▶ _YOUR GOAL_
Transcribe the data below verbatim from the line with "def execTableAbort (s" to the line with "match s.mgmt.tableCursor with". Include both of those lines.

▶ _Stored items_
-- ==== Sys2Proof/Machine/TableRequests.lean ====
section
/-! DEFINITION. The requests of the management unit itself (chapter 2): STATUS, LANE_MODE, WINDOW, the table load
protocol, the two read cursors, LANE_RESET and UP_FLUSH, and a request code that names none. -/

namespace Sys2Proof.Machine

/-! ## Unknown, STATUS, LANE_MODE, WINDOW -/

/-- A request code that names no request is refused with ARG (R20). -/
def unknownRequest (T : Tables) (_ : List Byte) (s : Live) : Answered := refuse T s .arg

/-- MGMT_UNKNOWN_REQUEST (R20). -/
def execMgmtUnknownRequest (s : State) : Out := .next (takeRequest .mgmtUnknownRequest unknownRequest s)

/-- The data of a STATUS reply (R22, R191). -/
def Live.statusData (T : Tables) (s : Live) : List Byte :=
  let i := s.mgmt.sticky
  [byte (modeCode s.mode), byte (seqStateCode s.seq.state), byte s.level]
    ++ stations.map (fun st => byte (stationStateCode (s.stationState st)))
    ++ regionNames.map (fun n => byte (regionStateCode (T.get n).state))
    ++ s.records.slots.toList.map (fun x => byte (slotStateCode x.state))
    ++ [byte s.chain.up.length, byte s.chain.down.length,
        byte (flagByte [i.eventOverrun, i.badFrameUp, i.badFrameDown, i.composerFree])]

/-- All four sticky indicators clear. -/
def Indicators.clear : Indicators :=
  { eventOverrun := false, badFrameUp := false, badFrameDown := false, composerFree := false }

/-- STATUS (R22): the indicators are copied into the reply and cleared. -/
def statusRequest (T : Tables) (a : List Byte) (s : Live) : Answered :=
  if a.isEmpty then accept T (s.setSticky .clear) (s.statusData T) else refuse T s .arg

/-- STATUS (R22). -/
def execStatus (s : State) : Out := .next (takeRequest .status statusRequest s)

/-- Lane mode codes read back. -/
def modeOfCode : Nat → Option LaneMode
  | 0 => some .auto
  | 1 => some .manual
  | 2 => some .service
  | _ => none

/-- The lane mode may change (R24). -/
def Live.modeFree (T : Tables) (s : Live) : Bool :=
  s.openSlot.isNone && s.seq.state == .standby
    && stations.all fun st =>
      !T.present st || s.stationState st == .idle || s.stationState st == .seated || s.stationState st == .offline

/-- The stations are told of a mode change (R25, R55, R157). -/
def Live.changeMode (T : Tables) (m : LaneMode) (s : Live) : Live :=
  let s1 := { s with mode := m }
  if m = .service then
    stations.foldl (fun x st => if T.present st then x.enterOffline T st else x) s1
  else if s.mode = .service then stations.foldl (Live.bringUp T) s1
  else s1

/-- LANE_MODE (R24). -/
def laneModeRequest (T : Tables) (a : List Byte) (s : Live) : Answered :=
  match modeOfCode (rd a 0) with
  | some m =>
    if a.length ≠ 1 then refuse T s .arg
    else if s.modeFree T then accept T (if m = s.mode then s else s.changeMode T m) [byte (modeCode m)]
    else refuse T s .state
  | none => refuse T s .arg

/-- LANE_MODE (R24, R25). -/
def execLaneMode (s : State) : Out := .next (takeRequest .laneMode laneModeRequest s)

/-- The arguments of WINDOW are in range (R26, R191). -/
def windowArgs (a : List Byte) : Bool :=
  a.length == 5 && decide (rd a 0 ≤ 1) && [0, 50, 100, 250].contains (rd16 a 1)
    && [250, 500, 1000, 2000, 5000].contains (rd16 a 3)

/-- WINDOW (R26). -/
def windowRequest (T : Tables) (a : List Byte) (s : Live) : Answered :=
  if windowArgs a && decide (rd16 a 1 < rd16 a 3) then
    let enabled := rd a 0 == 1
    let m := { s.mgmt with
      lower := rd16 a 1, upper := rd16 a 3, keepState := if enabled then .first else .disabled,
      keepTimer := if enabled then some 0 else none }
    accept T { s with mgmt := m } []
  else refuse T s .arg

/-- WINDOW (R26). -/
def execWindow (s : State) : Out := .next (takeRequest .window windowRequest s)

/-! ## The load protocol (R31 to R34) -/

/-- TABLE_BEGIN, its region read (R31). -/
def beginRegion (T : Tables) (n : RegionName) (total : Nat) (s : Live) : Answered :=
  if T.loading then refuse T s .busy
  else if s.classMet n then
    let T' := T.begin n total
    { tables := T', live := if T.valid n then s.regionLeaves T' T.settings.badLimit n else s, status := .ok, data := [] }
  else refuse T s .state

/-- TABLE_BEGIN (R31). -/
def tableBeginRequest (T : Tables) (a : List Byte) (s : Live) : Answered :=
  match regionOfCode (rd a 0) with
  | some n =>
    if a.length = 3 ∧ 1 ≤ rd16 a 1 ∧ rd16 a 1 ≤ regionMax n then beginRegion T n (rd16 a 1) s else refuse T s .arg
  | none => refuse T s .arg

/-- TABLE_BEGIN (R31). -/
def execTableBegin (s : State) : Out := .next (takeRequest .tableBegin tableBeginRequest s)

/-- The load context, if it is that of a region. -/
def Tables.loadOf (t : Tables) (n : RegionName) : Option LoadContext := t.load.filter (·.region == n)

/-- TABLE_DATA, its region read (R32). -/
def dataRegion (T : Tables) (n : RegionName) (offset : Nat) (data : List Byte) (s : Live) : Answered :=
  match T.loadOf n with
  | none => refuse T s .state
  | some c =>
    if offset ≠ c.expected then { refuse T s .order with data := be16 c.expected }
    else if c.total < offset + data.length then refuse T s .arg
    else { tables := T.append c data, live := s, status := .ok, data := be16 (c.expected + data.length) }

/-- TABLE_DATA (R32). -/
def tableDataRequest (T : Tables) (a : List Byte) (s : Live) : Answered :=
  match regionOfCode (rd a 0) with
  | some n =>
    if 4 ≤ a.length ∧ a.length ≤ 47 ∧ rd16 a 1 ≤ 8191 then dataRegion T n (rd16 a 1) (a.drop 3) s else refuse T s .arg
  | none => refuse T s .arg

/-- TABLE_DATA (R32). -/
def execTableData (s : State) : Out := .next (takeRequest .tableData tableDataRequest s)

/-- TABLE_END, its region read (R33). -/
def endRegion (T : Tables) (n : RegionName) (check : Nat) (s : Live) : Answered :=
  match T.loadOf n with
  | none => refuse T s .state
  | some c =>
    let content := (T.get n).content
    let bad := T.finish n .empty
    let crc := (crc16 content).toNat
    if c.expected < c.total then { tables := bad, live := s, status := .check, data := be16 c.expected }
    else if crc ≠ check then { tables := bad, live := s, status := .check, data := be16 crc }
    else match structureCheck T n content with
      | some (k, i) => { tables := bad, live := s, status := .invalidTable, data := [byte k, byte i] }
      | none =>
        let T' := T.finish n { state := .valid, content := content }
        { tables := T', live := s.regionBecomes T' T.settings.badLimit n, status := .ok, data := [] }

/-- TABLE_END (R33). -/
def tableEndRequest (T : Tables) (a : List Byte) (s : Live) : Answered :=
  match regionOfCode (rd a 0) with
  | some n => if a.length = 3 then endRegion T n (rd16 a 1) s else refuse T s .arg
  | none => refuse T s .arg

/-- TABLE_END (R33). -/
def execTableEnd (s : State) : Out := .next (takeRequest .tableEnd tableEndRequest s)

/-- TABLE_ABORT (R34). -/
def tableAbortRequest (T : Tables) (a : List Byte) (s : Live) : Answered :=
  match regionOfCode (rd a 0) with
  | some n =>
    if a.length ≠ 1 then refuse T s .arg
    else match T.loadOf n with
      | some _ => accept (T.finish n .empty) s []
      | none => refuse T s .state
  | none => refuse T s .arg

/-- TABLE_ABORT (R34). -/
def execTableAbort (s : State) : Out := .next (takeRequest .tableAbort tableAbortRequest s)

/-! ## Reading back (R36, R37) -/

/-- A read of a region from an offset (R36). -/
def readRegion (T : Tables) (n : RegionName) (offset count : Nat) (s : Live) : Answered :=
  if T.valid n then
    let c := (T.get n).content
    if offset < c.length then
      let bytes := (c.drop offset).take count
      accept T { s with mgmt := { s.mgmt with tableCursor := some (n, offset + bytes.length) } }
        (byte (regionCode n) :: (be16 offset ++ byte bytes.length :: bytes))
    else refuse T s .notFound
  else refuse T s .state

/-- TABLE_READ (R36); with continue set the region and offset arguments are not judged (log 42). -/
def tableReadRequest (T : Tables) (a : List Byte) (s : Live) : Answered :=
  if a.length = 5 ∧ 1 ≤ rd a 3 ∧ rd a 3 ≤ 40 ∧ rd a 4 ≤ 1 then
    if rd a 4 = 1 then
      match s.mgmt.tableCursor with
      | some (n, off) => readRegion T n off (rd a 3) s
      | none => refuse T s .state
    else match regionOfCode (rd a 0) with
      | some n => if rd16 a 1 ≤ 8191 then readRegion T n (rd16 a 1) (rd a 3) s else refuse T s .arg
      | none => refuse T s .arg
  else refuse T s .arg

/-- TABLE_READ (R36). -/
def execTableRead (s : State) : Out := .next (takeRequest .tableRead tableReadRequest s)

/-- A slot by its number, 1 to 4. -/
def slotOf : Nat → Option (Fin 4)
  | 1 => some 0
  | 2 => some 1
  | 3 => some 2
  | 4 => some 3
  | _ => none

/-- The item after the one last read from a slot; after TOTALS none (R37). -/
def nextItem (axles : Nat) : Option Nat → Option Nat
  | none => some 0
  | some k => if k = itemTotals then none else if k < axles then some (k + 1) else some itemTotals

/-- The content of an item, if the record has it (R37, R192). -/
def itemContent (state : SlotState) (r : VehicleRecord) (item : Nat) : Option (List Byte) :=
  if item = 0 then some (headerItem state r)
  else if item = itemTotals then some (totalsItem r)
  else (r.axle? item).map axleItem

/-- The item a read of a slot returns (R37). -/
def readItem (T : Tables) (i : Fin 4) (item : Nat) (next : Bool) (s : Live) : Answered :=
  let x := s.records.slots.get i
  match x.record with
  | none => refuse T s .state
  | some r =>
    if x.state = .free then refuse T s .state
    else match if next then nextItem r.axles.length (s.mgmt.recordCursor.get i) else some item with
      | none => refuse T s .notFound
      | some k =>
        match itemContent x.state r k with
        | none => refuse T s .notFound
        | some c =>
          accept T { s with mgmt := { s.mgmt with recordCursor := s.mgmt.recordCursor.set i (some k) } }
            (byte (slotNumber i) :: byte k :: c)

/-- RECORD_READ (R37); with next set the item argument is not judged (log 42). -/
def recordReadRequest (T : Tables) (a : List Byte) (s : Live) : Answered :=
  match slotOf (rd a 0) with
  | some i =>
    if a.length = 3 ∧ rd a 2 ≤ 1 ∧ (rd a 2 = 1 ∨ rd a 1 ≤ itemTotals) then readItem T i (rd a 1) (rd a 2 == 1) s
    else refuse T s .arg
  | none => refuse T s .arg

/-- RECORD_READ (R37). -/
def execRecordRead (s : State) : Out := .next (takeRequest .recordRead recordReadRequest s)

/-! ## LANE_RESET and UP_FLUSH -/

/-- LANE_RESET (R38): its reply names the region whose load and the slot whose record it ended. -/
def laneResetRequest (T : Tables) (a : List Byte) (s : Live) : Answered :=
  if a.isEmpty then
    { tables := T.abandon, live := s.laneReset T, status := .ok,
      data := [byte ((T.load.map fun c => regionCode c.region).getD 0xFF), byte ((s.openSlot.map slotNumber).getD 0)] }
  else refuse T s .arg

/-- LANE_RESET (R38). -/
def execLaneReset (s : State) : Out := .next (takeRequest .laneReset laneResetRequest s)

/-- UP_FLUSH (R13): the freed places are offered before the reply. -/
def upFlushRequest (T : Tables) (a : List Byte) (s : Live) : Answered :=
  if a.isEmpty then
    let q := flushMirrors s.chain.up
    accept T (s.setUp q).offerFreedUp [byte (s.chain.up.length - q.length)]
  else refuse T s .arg

/-- UP_FLUSH (R13). -/
def execUpFlush (s : State) : Out := .next (takeRequest .upFlush upFlushRequest s)

end Sys2Proof.Machine
end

▶ _ANSWER TO THE EXERCISE_
def execTableAbort (s : State) : Out := .next (takeRequest .tableAbort tableAbortRequest s)

/-! ## Reading back (R36, R37) -/

/-- A read of a region from an offset (R36). -/
def readRegion (T : Tables) (n : RegionName) (offset count : Nat) (s : Live) : Answered :=
  if T.valid n then
    let c := (T.get n).content
    if offset < c.length then
      let bytes := (c.drop offset).take count
      accept T { s with mgmt := { s.mgmt with tableCursor := some (n, offset + bytes.length) } }
        (byte (regionCode n) :: (be16 offset ++ byte bytes.length :: bytes))
    else refuse T s .notFound
  else refuse T s .state

/-- TABLE_READ (R36); with continue set the region and offset arguments are not judged (log 42). -/
def tableReadRequest (T : Tables) (a : List Byte) (s : Live) : Answered :=
  if a.length = 5 ∧ 1 ≤ rd a 3 ∧ rd a 3 ≤ 40 ∧ rd a 4 ≤ 1 then
    if rd a 4 = 1 then
      match s.mgmt.tableCursor with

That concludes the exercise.